Wednesday, February 27, 2008

Whoa, Nelly!

To the best of my knowledge, 9 year old boys are supposed to be interested in Legos, bike riding, knives and fire. Joey fits into this category perfectly, showing a healthy interest in all of these things.

9 year old boys are NOT supposed to be interested in girls, nor girls in them. No way, no how. That simply must be quite a few years down the road. I am so convinced of this basic truth that I have not spent even one minute thinking about what unique parenting challenges a development in this area might bring.

(It is at this point in my rant that I am going to choose to ignore that fact that girls and boys were quite interested in each other in my own fourth grade class way back when.)

As sure as I am that I have my facts straight, I nonetheless have begun to notice that Joey is, in fact, interested in girls and they, in fact, are interested in him.

A few days ago, a girl called Joey and they talked for, I kid you not, two hours and twenty minutes. ABOUT WHAT?! I have no idea. I was so flabbergasted by the entire episode that I couldn't even decide whether I should allow this. All I know is that he was positively beaming as he carried the phone around the house, trying to escape the curious ears of his siblings and the panicked, deer-in-headlights gaze of his mother.

About a week before this, tweenage girls at Julia's gymnastics class were actually tossing their hair and giggling at him as he waited for his sister. He now wants to come with me to every one of her classes.

What the heck is going on here? Has the world begun to spin backwards?

My emotions about this are mixed. One one hand, I am happy to see the obvious confidence and pleasure that this is giving him. One the other hand, I am fighting the urge to stuff him in a closet and not allow him to see the light of day for the next ten years.

Obviously, there will be no girlfriends and no dating allowed for many, many, MANY years. But what about all the stuff in between? Can he talk to them on the phone when they call? Can he sit with them at church functions? Can he suddenly become my most consistent tag-along at his sisters' activities?

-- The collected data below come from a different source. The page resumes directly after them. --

/-- Each control register has one control change that writes it (R23). -/
theorem eventControl_frame (c : Cfg) (i : Instr) (k : Control) :
    ((∀ chan val, i ≠ .ccAttack chan val) → (eventControl c i k).attack = k.attack) ∧
      ((∀ chan val, i ≠ .ccDecay chan val) → (eventControl c i k).decay = k.decay) ∧
      ((∀ chan val, i ≠ .ccSustain chan val) → (eventControl c i k).sustain = k.sustain) ∧
      ((∀ chan val, i ≠ .ccRelease chan val) → (eventControl c i k).release = k.release) ∧
      ((∀ chan val, i ≠ .ccOscmix chan val) → (eventControl c i k).oscmix = k.oscmix) ∧
      ((∀ chan val, i ≠ .ccCutoff chan val) → (eventControl c i k).cutoff = k.cutoff) ∧
      ((∀ chan val, i ≠ .ccResonance chan val) → (eventControl c i k).resonance = k.resonance) ∧
      ((∀ chan val, i ≠ .ccChorusmix chan val) → (eventControl c i k).chorusmix = k.chorusmix) := by
  cases i <;> simp [eventControl]

/-- Settles O25: the scans keep all but the note registers, and each control change writes one register. -/
theorem eachRegisterHasItsWriters : Obligations.EachRegisterHasItsWriters := by
  intro i s hi
  exact ⟨afterEvent i s, exec_eq_afterEvent hi s, rfl, rfl, rfl, rfl, rfl, eventVoices_length _ _ _,
    fun v x hx => (eventVoices_getElem? s.cfg i hx).imp fun _ ⟨hy, hyx, _⟩ => ⟨hy, hyx⟩,
    fun hoff hon => eventVoices_of_no_note s.cfg hoff hon s.voices, eventControl_frame s.cfg i s.control⟩

/-- Settles O15: none of these commands writes a voice or a control register. -/
theorem unmappedControlsAndIdleCommandsChangeNothing : Obligations.UnmappedControlsAndIdleCommandsChangeNothing :=
  fun _ _ _ _ => ⟨rfl, rfl, rfl, rfl, rfl, rfl⟩

end Sys2Proof.Machine

/-! PROOFS. NOTE_ON on a full pool (spec 43_voice_pool.md R90, R102). -/

namespace Sys2Proof.Machine

/-- Settles O17: the scan finds no free voice. -/
theorem noteOnWithoutFreeVoiceIsDropped : Obligations.NoteOnWithoutFreeVoiceIsDropped := by
  intro s chan p vel hheld
  rw [exec_noteOn, allocate_full hheld]

/-- The scan of NOTE_ON for a note of channel, pitch and velocity. -/
def allocateNote (c : Cfg) (vs : List Voice) (n : Nibble × Data7 × Data7) : List Voice :=
  allocate n.2.1 (pitchFrequency c n.2.1) n.2.2 vs

/-- A free voice with a note. -/
def Voice.withNote (c : Cfg) (x : Voice) (n : Nibble × Data7 × Data7) : Voice :=
  { x with pitch := n.2.1, freq := pitchFrequency c n.2.1, vel := n.2.2, gate := true }

/-- Note-ons executed in order are their scans in order. -/
theorem execAll_noteOn (notes : List (Nibble × Data7 × Data7)) (s : State) :
    execAll (notes.map (fun n => .noteOn n.1 n.2.1 n.2.2)) s =
      .next { s with voices := notes.foldl (allocateNote s.cfg) s.voices } := by
  induction notes generalizing s with
  | nil => rfl
  | cons n notes ih => exact ih { s with voices := allocateNote s.cfg s.voices n }

/-- A held voice at the front is passed over by every scan. -/
theorem foldl_allocateNote_cons {c : Cfg} {x : Voice} (hx : x.gate = true) (notes : List (Nibble × Data7 × Data7))
    (vs : List Voice) : notes.foldl (allocateNote c) (x :: vs) = x :: notes.foldl (allocateNote c) vs := by
  induction notes generalizing vs with
  | nil => rfl
  | cons n notes ih =>
    have hscan : allocateNote c (x :: vs) n = x :: allocateNote c vs n := by
      simp [allocateNote, allocate, Voice.isFree, hx]
    rw [List.foldl_cons, hscan, ih, List.foldl_cons]

/-- Free voices take the notes one by one, and the notes beyond the last voice are dropped. -/
theorem foldl_allocateNote_free {c : Cfg} {vs : List Voice} (hfree : ∀ x ∈ vs, x.gate = false)
    {notes : List (Nibble × Data7 × Data7)} (hlen : vs.length ≤ notes.length) :
    notes.foldl (allocateNote c) vs = List.zipWith (Voice.withNote c) vs notes := by
  induction vs generalizing notes with
  | nil =>
    rw [List.zipWith_nil_left]
    clear hlen
    induction notes with
    | nil => rfl
    | cons n notes ih => exact ih
  | cons x vs ih =>
    obtain ⟨hx, hvs⟩ := List.forall_mem_cons.mp hfree
    cases notes with
    | nil => exact absurd hlen (by simp)
    | cons n notes =>
      have hscan : allocateNote c (x :: vs) n = x.withNote c n :: vs := by
        simp [allocateNote, allocate, Voice.isFree, hx, Voice.withNote]
      rw [List.foldl_cons, hscan, foldl_allocateNote_cons rfl, ih hvs (Nat.le_of_succ_le_succ hlen),
        List.zipWith_cons_cons]

/-- Settles O19: the notes and the free voices are paired in order, as far as the voices reach. -/
theorem poolOverflowKeepsTheFirstNotes : Obligations.PoolOverflowKeepsTheFirstNotes := by
  intro s notes hfree hlen
  have hle : s.voices.length ≤ notes.length := by omega
  have hpool := foldl_allocateNote_free (c := s.cfg) hfree hle
  refine ⟨_, execAll_noteOn notes s, rfl, ?_, fun v x n f hx hn hf => ?_⟩
  · rw [hpool, List.length_zipWith, min_eq_left hle]
  · simp [hpool, List.getElem?_zipWith, hx, hn, Voice.withNote, pitchFrequency_of_getElem? hf]

end Sys2Proof.Machine

/-! PROOFS. The operands of the control changes and their ranges (spec 43_voice_pool.md R92 to R99; 30_encoding.md R52;
10_state.md R24; decisions D5, D27). -/

namespace Sys2Proof.Machine

variable {c : Cfg}

theorem data7_cast_le (val : Data7) : (val.toNat : Rat) ≤ 127 := by
  exact_mod_cast Nat.le_of_lt_succ val.isLt

/-- `val / 127` is in `[0, 1]` (R94, R96, R99). -/
theorem level_inUnit (val : Data7) : InUnit ((val.toNat : Rat) / 127) :=
  ⟨by positivity, by rw [div_le_one (by norm_num)]; exact data7_cast_le val⟩

/-- `(val + 1) / 129` is in `(0, 1)` (R97). -/
theorem cutoff_mem (val : Data7) : 0 < ((val.toNat : Rat) + 1) / 129 ∧ ((val.toNat : Rat) + 1) / 129 < 1 :=
  ⟨by positivity, by rw [div_lt_one (by norm_num)]; linarith [data7_cast_le val]⟩

/-- `val / 128` is in `[0, 1)` (R98). -/
theorem resonance_mem (val : Data7) : 0 ≤ (val.toNat : Rat) / 128 ∧ (val.toNat : Rat) / 128 < 1 :=
  ⟨by positivity, by rw [div_lt_one (by norm_num)]; linarith [data7_cast_le val]⟩

/-- Settles O24: each change is its operand's, and the three quotients are in range. -/
theorem cutoffResonanceAndChorusmixValues : Obligations.CutoffResonanceAndChorusmixValues :=
  fun _ _ val => ⟨rfl, rfl, rfl, cutoff_mem val, resonance_mem val, level_inUnit val⟩

/-- The time of an operand is its entry of `CC_TIME` (R52, R92). -/
theorem timeOperand_of_getElem? {val : Data7} {x : NumVal} (h : c.ccTime[val.toNat]? = some x) :
    timeOperand c val = x := romRead_eq h

/-- CC_ATTACK, CC_DECAY and CC_RELEASE write the time operand to their register (R92, R93, R95). -/
theorem exec_ccTime (chan : Nibble) (val : Data7) (s : State) :
    exec (.ccAttack chan val) s = .next { s with control := { s.control with attack := timeOperand s.cfg val } } ∧
      exec (.ccDecay chan val) s = .next { s with control := { s.control with decay := timeOperand s.cfg val } } ∧
      exec (.ccRelease chan val) s =
        .next { s with control := { s.control with release := timeOperand s.cfg val } } := ⟨rfl, rfl, rfl⟩

/-- A legal `CC_TIME` has an entry for every operand (R6). -/
theorem ccTime_getElem?_some (hl : c.legal = true) (val : Data7) :
    c.ccTime[val.toNat]? = some (timeOperand c val) := by
  have hval : val.toNat < c.ccTime.length := by rw [(Cfg.sizes_of_legal hl).ccTime]; exact val.isLt
  rw [List.getElem?_eq_getElem hval, timeOperand, romRead_eq (List.getElem?_eq_getElem hval)]

/-- The values R6 gives `CC_TIME`. -/
theorem ccTime_of_hardwareValues (h : c.hardwareValues = true) :
    c.ccTime[0]? = some (c.num.ofInt 0) ∧ c.ccTime[33]? = some (c.num.ofInt 1) ∧
      c.ccTime[66]? = some (c.num.ofInt 3) ∧ c.ccTime[99]? = some (c.num.ofInt 7) := by
  simp only [Cfg.hardwareValues, Bool.and_eq_true, decide_eq_true_eq] at h
  simp only [h, and_self]

/-- Settles O20: each change is its operand's, and a legal table has the entry. -/
theorem envelopeTimesComeFromTheTable : Obligations.EnvelopeTimesComeFromTheTable := by
  refine ⟨fun s chan val x hx => ?_, fun c val hl => ⟨_, ccTime_getElem?_some hl val⟩, fun c hexact hl => ?_,
    fun c => ccTime_of_hardwareValues⟩
  · rw [← timeOperand_of_getElem? hx]
    exact exec_ccTime chan val s
  · have hzero : timeOperand c 0 = 0 := (Cfg.ranges_of_legal hexact hl).ccTime0
    rw [← hzero]
    exact ccTime_getElem?_some hl 0

/-- CC_OSCMIX writes the mix operand to `oscmix`, and nothing else (R96). -/
theorem exec_ccOscmix (chan : Nibble) (val : Data7) (s : State) :
    exec (.ccOscmix chan val) s =
      .next { s with control := { s.control with oscmix := mixOperand s.cfg val } } := rfl

@[simp] theorem mixOperand_length (c : Cfg) (val : Data7) : (mixOperand c val).length = c.nwaves := by
  simp [mixOperand]

/-- Settles O22: the mix operand lists the weights by slot. -/
theorem oscmixFollowsTheTriangularLaw : Obligations.OscmixFollowsTheTriangularLaw := by
  intro s chan val
  refine ⟨_, exec_ccOscmix chan val s, rfl, mixOperand_length s.cfg val, fun i hi => ?_⟩
  rw [mixOperand, List.getElem?_map, List.getElem?_range hi]
  rfl

/-- A weight under exact arithmetic: a triangle of height 1 around slot `i`, over the control's place among the slots
(R96). -/
theorem mixWeight_exact (hx : c.num = .exact) (hn : 2 ≤ c.nwaves) (x : NumVal) (i : Nat) :
    mixWeight c x i = max 0 (1 - |x * ((c.nwaves : Rat) - 1) - i|) := by
  have hpos : (0 : Rat) < (c.nwaves : Rat) - 1 := by
    have : (2 : Rat) ≤ c.nwaves := by exact_mod_cast hn
    linarith
  have hscale : |x - i / ((c.nwaves : Rat) - 1)| / (1 / ((c.nwaves : Rat) - 1)) = |x * ((c.nwaves : Rat) - 1) - i| := by
    rw [div_div_eq_mul_div, div_one, ← abs_of_pos hpos, ← abs_mul, abs_of_pos hpos, sub_mul,
      div_mul_cancel₀ _ hpos.ne']
  simp only [mixWeight, hx, exact_max, exact_sub, exact_abs, exact_ofRat, exact_ofInt, Int.cast_zero, Int.cast_one,
    exact_div _ (one_div_pos.mpr hpos).ne', hscale]

/-- The triangles of the first `n` slots sum to the distance that a place `y >= 0` keeps from `n`, at most 1. -/
theorem sum_triangles {y : Rat} (hy : 0 ≤ y) (n : Nat) :
    ((List.range n).map (fun i : Nat => max 0 (1 - |y - i|))).sum = min 1 (max 0 (n - y)) := by
  induction n with
  | zero => simp [hy]
  | succ n ih =>
    rw [List.range_succ, List.map_append, List.sum_append, ih, List.map_singleton, List.sum_singleton]
    push_cast
    obtain h | h := le_total y n
    · rw [abs_of_nonpos (sub_nonpos.mpr h)]
      simp only [min_def, max_def]
      split_ifs <;> linarith
    · rw [abs_of_nonneg (sub_nonneg.mpr h)]
      simp only [min_def, max_def]
      split_ifs <;> linarith

/-- The weights under exact arithmetic, over the value's place among the slots (R96). -/
theorem mixOperand_exact (hx : c.num = .exact) (hn : 2 ≤ c.nwaves) (val : Data7) :
    mixOperand c val = (List.range c.nwaves).map
      (fun i : Nat => max 0 (1 - |(val.toNat : Rat) / 127 * ((c.nwaves : Rat) - 1) - i|)) := by
  rw [mixOperand, levelOperand, hx, exact_ofRat]
  exact List.map_congr_left fun i _ => mixWeight_exact hx hn _ i

/-- Each weight is in `[0, 1]` (R24, R96). -/
theorem mixOperand_inUnit (hx : c.num = .exact) (hn : 2 ≤ c.nwaves) (val : Data7) :
    ∀ m ∈ mixOperand c val, InUnit m := by
  intro m hm
  rw [mixOperand_exact hx hn] at hm
  obtain ⟨i, -, rfl⟩ := List.mem_map.mp hm
  exact ⟨le_max_left _ _, max_le zero_le_one (sub_le_self _ (abs_nonneg _))⟩

/-- Settles O23: the value's place lies at least 1 below `NWAVES`, so the triangles sum to 1. -/
theorem oscmixWeightsSumToOne : Obligations.OscmixWeightsSumToOne := by
  intro s chan val hx hn
  obtain ⟨hlow, hhigh⟩ := level_inUnit val
  have hslots : (2 : Rat) ≤ s.cfg.nwaves := by exact_mod_cast hn
  have hlast : (val.toNat : Rat) / 127 * ((s.cfg.nwaves : Rat) - 1) ≤ (s.cfg.nwaves : Rat) - 1 :=
    mul_le_of_le_one_left (by linarith) hhigh
  refine ⟨_, exec_ccOscmix chan val s, ?_, mixOperand_inUnit hx hn val⟩
  show (mixOperand s.cfg val).sum = 1
  rw [mixOperand_exact hx hn, sum_triangles (mul_nonneg hlow (by linarith)),
    min_eq_left (le_max_of_le_right (by linarith))]

end Sys2Proof.Machine

/-! PROOFS. The envelope in a TICK (spec 41_envelope.md R71 to R79; decisions D11, D18, D19, D21, D22). The stage that
the gate edge leaves decides the call: `envStep_of_attack` says it of Attack, and here stand the other three stages, the
stages' outputs under exact arithmetic, and what the obligations say of single samples and of two samples in a row. -/

namespace Sys2Proof.Machine

variable {c : Cfg} {k : Control} {g : Bool} {v : Voice}

/-! ENV.STEP by the stage after the edge. -/

/-- A releasing voice or one on its falling edge: after step 1 it is in Release, with last output and timer of its own
or, on the edge, the output of the call before and the timer 0 (R71, D21). -/
theorem envEdges_release (h : v.envGate = false → v.envStage = .release) :
    envEdges c false v =
      { v with
        envGate := false
        envStage := .release
        envRtime := if v.envGate = true then c.num.ofInt 0 else v.envRtime
        envLast := if v.envGate = true then v.envAtt else v.envLast } := by
  cases hg : v.envGate
  · rw [envEdges_none hg]
    simp only [Bool.false_eq_true, if_false]
    rw [← h hg, ← hg]
  · rw [envEdges_falling hg]
    simp

/-- The edge memory takes the gate, edge or not (R71). -/
theorem envEdges_envGate : (envEdges c g v).envGate = g := by
  unfold envEdges
  split_ifs <;> rfl

/-- Idle outputs 0 (R73, R77). -/
theorem envStep_of_idle (h : (envEdges c g v).envStage = .idle) :
    (envStep c k g v).1 = { envEdges c g v with envAtt := c.num.ofInt 0 } := by
  rw [envStep_eq, envSettled, envAuto_other k (by simp [h])]
  simp only [envTimers, envOutput, h]

/-- Attack goes on its line while the timer is short of `attack` (R74, R77). -/
theorem envStep_of_attack_running (h : (envEdges c g v).envStage = .attack)
    (hrun : attackDone c k (envEdges c g v).envTime = false) :
    (envStep c k g v).1 =
      { envEdges c g v with
        envTime := c.num.add (envEdges c g v).envTime (timeStep c)
        envAtt := attackOutput c k (envEdges c g v) } := by
  rw [envStep_of_attack h, if_neg (Bool.eq_false_iff.mp hrun), if_neg (Bool.eq_false_iff.mp hrun), ← h]

/-- Attack that is done answers as DecaySustain in the same call (R72, R75, R77). -/
theorem envStep_of_attack_done (h : (envEdges c g v).envStage = .attack)
    (hdone : attackDone c k (envEdges c g v).envTime = true) :
    (envStep c k g v).1 =
      { envEdges c g v with
        envStage := .decaySustain
        envTime := c.num.add (envEdges c g v).envTime (timeStep c)
        envAtt := decayOutput c k (envEdges c g v) } := by
  rw [envStep_of_attack h, if_pos hdone, if_pos hdone]

/-- DecaySustain outputs its decay, and the timer runs on (R75, R77). -/
theorem envStep_of_decaySustain (h : (envEdges c g v).envStage = .decaySustain) :
    (envStep c k g v).1 =
      { envEdges c g v with
        envTime := c.num.add (envEdges c g v).envTime (timeStep c)
        envAtt := decayOutput c k (envEdges c g v) } := by
  rw [envStep_eq, envSettled, envAuto_other k (by simp [h])]
  simp only [envTimers, envOutput, h]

Jay and I have some quick thinking to do here. Yikes!

5 comments:

Anonymous said...

Oh my dear friend....take it from me once that train has left the station there is no turning back. I am not saying this because I have a 13 yr. old daughter no no no it is because of Jeffrey, my little Don Juan himself. Jason went to the store with him the other day where they ran into a couple girls from his class who started screaming "Oh my gosh, it's Jeffrey!" Jason thought he was with Elvis or one of the Beatles for crying out loud!! Jeff spends more time in the mirror than the rest of us combined and talks to himself about how good he looks!! Where did he get this from? I remember very well our first crushes back in the days of Main school! Your saving grace is that you and I are around alot more than either one of our Mothers and we have the influences of our husbands. They play such an important part in this area of development. We have told Jeffrey as long as his grades are good he can talk on the phone. Guess what? His grades are pretty darn good!!
GOOD LUCK!!

Jennifer Slezak said...

Wait till middle school Suz! My biggest challenge as a 7th/ 8th grade teacher is figuring out who likes who and sitting them strategically in class! Even then, the notes get passed and the flirting continues- and no attention goes into the CA standards they must learn!

Suzanne Di Silvestri said...

You are right, Jen. We are blessed indeed to be able to be home with our children and to have the support of our husbands every day. Imagine how frightening it must have been for our single mothers who had to go to work and leave us every day.

I'm sure by the time they are teenagers, my children will all WISH that I worked!

Suzanne Di Silvestri said...

Oh, and I am definitely thinking about homeschooling them ALL for middle school and high school since, apparently, I have much to look forward to in this area. Thanks for the heads up, Jenny. :-)

Annie Bizzi said...

I second the middle school warning--just wait until the girls are calling asking if your little 12 year old can go with them to the movies! I didn't go on a "date" until I was 16...times have changed! Good thing we haven't lost that all important presence in their lives. I don't think there will ever be an age when we don't worry about "what's next"... Joey has the best role models though so don't fret!